WORK TASK: I would like every line of the records below that contains the word "inFlight" copied.

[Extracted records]
# # # # # # #

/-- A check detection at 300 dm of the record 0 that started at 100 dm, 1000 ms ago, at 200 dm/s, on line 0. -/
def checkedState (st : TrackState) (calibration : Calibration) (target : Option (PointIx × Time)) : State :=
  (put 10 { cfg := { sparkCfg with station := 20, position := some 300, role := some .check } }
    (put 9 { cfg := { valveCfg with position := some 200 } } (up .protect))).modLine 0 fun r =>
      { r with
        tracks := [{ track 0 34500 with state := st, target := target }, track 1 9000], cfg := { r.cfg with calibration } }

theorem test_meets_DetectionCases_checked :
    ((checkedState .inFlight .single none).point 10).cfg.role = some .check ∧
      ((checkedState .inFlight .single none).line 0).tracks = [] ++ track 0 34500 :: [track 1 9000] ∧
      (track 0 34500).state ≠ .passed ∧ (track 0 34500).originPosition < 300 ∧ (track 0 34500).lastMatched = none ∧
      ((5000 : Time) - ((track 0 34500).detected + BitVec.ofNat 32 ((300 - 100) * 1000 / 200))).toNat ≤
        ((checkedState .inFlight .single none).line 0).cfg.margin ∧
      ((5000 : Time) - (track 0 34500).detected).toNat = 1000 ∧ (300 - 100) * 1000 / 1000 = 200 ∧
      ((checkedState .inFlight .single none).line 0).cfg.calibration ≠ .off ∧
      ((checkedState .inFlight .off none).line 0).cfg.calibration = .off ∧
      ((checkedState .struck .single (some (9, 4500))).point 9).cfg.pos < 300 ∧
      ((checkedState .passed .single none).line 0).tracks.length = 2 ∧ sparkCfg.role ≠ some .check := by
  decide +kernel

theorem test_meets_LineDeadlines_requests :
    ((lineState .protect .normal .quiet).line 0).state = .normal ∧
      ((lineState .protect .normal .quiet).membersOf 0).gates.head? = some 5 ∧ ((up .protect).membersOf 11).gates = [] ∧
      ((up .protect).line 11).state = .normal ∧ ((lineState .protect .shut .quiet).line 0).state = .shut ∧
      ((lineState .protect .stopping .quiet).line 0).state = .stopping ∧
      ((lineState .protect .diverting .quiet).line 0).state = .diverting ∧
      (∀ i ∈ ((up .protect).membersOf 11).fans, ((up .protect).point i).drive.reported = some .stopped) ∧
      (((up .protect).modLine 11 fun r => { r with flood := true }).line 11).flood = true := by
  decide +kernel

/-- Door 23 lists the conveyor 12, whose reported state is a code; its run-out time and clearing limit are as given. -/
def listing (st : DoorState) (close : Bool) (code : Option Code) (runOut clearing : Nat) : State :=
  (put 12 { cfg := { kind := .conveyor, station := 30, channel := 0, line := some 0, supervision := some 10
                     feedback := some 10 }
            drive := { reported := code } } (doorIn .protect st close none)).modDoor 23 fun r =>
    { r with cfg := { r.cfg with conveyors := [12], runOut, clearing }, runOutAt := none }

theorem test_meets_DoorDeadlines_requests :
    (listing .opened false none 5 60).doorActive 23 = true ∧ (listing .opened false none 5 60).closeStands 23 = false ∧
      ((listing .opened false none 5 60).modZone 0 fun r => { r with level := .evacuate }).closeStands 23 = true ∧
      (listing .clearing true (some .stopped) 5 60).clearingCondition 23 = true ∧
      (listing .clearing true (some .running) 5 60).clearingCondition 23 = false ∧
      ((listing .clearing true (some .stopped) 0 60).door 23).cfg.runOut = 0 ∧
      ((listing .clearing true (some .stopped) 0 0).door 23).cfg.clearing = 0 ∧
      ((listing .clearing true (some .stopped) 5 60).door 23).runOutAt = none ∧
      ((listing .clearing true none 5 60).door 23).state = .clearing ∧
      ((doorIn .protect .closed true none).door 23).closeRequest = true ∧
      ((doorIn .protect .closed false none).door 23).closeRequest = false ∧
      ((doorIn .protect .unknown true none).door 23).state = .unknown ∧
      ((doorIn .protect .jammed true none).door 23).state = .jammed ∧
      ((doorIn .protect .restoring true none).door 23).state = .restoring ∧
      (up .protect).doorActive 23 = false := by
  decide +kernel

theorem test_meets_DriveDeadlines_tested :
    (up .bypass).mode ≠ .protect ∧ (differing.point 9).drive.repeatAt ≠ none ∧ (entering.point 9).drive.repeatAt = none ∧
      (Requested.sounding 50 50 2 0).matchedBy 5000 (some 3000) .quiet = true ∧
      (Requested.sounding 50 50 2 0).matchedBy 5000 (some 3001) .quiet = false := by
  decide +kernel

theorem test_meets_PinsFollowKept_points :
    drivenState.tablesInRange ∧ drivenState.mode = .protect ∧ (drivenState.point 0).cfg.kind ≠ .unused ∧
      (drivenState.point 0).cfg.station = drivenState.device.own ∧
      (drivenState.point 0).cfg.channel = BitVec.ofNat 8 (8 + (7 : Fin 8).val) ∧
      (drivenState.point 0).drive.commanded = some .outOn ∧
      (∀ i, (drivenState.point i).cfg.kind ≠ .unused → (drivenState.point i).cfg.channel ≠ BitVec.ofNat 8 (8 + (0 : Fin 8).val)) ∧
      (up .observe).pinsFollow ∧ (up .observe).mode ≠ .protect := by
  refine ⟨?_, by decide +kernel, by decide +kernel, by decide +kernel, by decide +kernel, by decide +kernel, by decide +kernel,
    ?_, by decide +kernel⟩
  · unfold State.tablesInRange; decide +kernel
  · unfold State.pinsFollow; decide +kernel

# # # # # # #

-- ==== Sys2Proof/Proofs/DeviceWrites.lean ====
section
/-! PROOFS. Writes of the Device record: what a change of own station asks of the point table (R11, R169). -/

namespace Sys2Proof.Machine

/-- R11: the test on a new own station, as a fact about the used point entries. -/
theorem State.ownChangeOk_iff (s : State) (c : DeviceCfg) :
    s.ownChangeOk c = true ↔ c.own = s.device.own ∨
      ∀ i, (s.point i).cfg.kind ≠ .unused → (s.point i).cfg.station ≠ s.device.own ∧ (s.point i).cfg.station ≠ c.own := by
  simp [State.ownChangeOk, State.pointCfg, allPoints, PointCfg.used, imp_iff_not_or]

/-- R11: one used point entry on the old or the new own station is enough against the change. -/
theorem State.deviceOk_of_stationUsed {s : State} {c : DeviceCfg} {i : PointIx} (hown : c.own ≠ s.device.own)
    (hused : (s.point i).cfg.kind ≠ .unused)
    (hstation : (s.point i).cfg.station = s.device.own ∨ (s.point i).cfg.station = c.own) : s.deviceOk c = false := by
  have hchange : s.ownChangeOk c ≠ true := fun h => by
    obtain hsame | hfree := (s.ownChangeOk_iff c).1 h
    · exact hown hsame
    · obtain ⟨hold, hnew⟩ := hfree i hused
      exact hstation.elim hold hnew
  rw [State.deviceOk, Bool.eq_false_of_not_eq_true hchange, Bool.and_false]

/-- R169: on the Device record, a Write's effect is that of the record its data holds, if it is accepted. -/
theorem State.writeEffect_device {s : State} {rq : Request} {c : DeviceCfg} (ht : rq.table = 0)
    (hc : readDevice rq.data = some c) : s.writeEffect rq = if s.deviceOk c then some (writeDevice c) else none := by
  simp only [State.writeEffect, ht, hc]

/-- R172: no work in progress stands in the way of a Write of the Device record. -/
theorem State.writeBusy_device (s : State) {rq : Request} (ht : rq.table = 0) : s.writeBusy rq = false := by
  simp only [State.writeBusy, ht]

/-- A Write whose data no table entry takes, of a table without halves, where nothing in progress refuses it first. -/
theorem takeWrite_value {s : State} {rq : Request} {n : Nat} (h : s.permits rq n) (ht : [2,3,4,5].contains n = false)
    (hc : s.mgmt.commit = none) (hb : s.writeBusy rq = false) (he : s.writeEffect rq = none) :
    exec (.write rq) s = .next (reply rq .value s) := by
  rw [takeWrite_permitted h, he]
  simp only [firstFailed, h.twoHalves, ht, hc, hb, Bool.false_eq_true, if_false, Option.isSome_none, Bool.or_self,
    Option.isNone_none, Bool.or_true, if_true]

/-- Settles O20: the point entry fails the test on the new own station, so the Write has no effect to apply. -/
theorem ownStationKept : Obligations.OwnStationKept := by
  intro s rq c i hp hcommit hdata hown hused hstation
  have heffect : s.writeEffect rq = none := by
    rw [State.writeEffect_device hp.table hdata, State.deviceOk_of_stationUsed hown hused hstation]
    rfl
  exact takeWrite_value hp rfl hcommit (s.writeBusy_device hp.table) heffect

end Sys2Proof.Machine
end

# # # # # # #

EXERCISE SOLUTION:
    ((checkedState .inFlight .single none).point 10).cfg.role = some .check ∧
      ((checkedState .inFlight .single none).line 0).tracks = [] ++ track 0 34500 :: [track 1 9000] ∧
        ((checkedState .inFlight .single none).line 0).cfg.margin ∧
      ((checkedState .inFlight .single none).line 0).cfg.calibration ≠ .off ∧
      ((checkedState .inFlight .off none).line 0).cfg.calibration = .off ∧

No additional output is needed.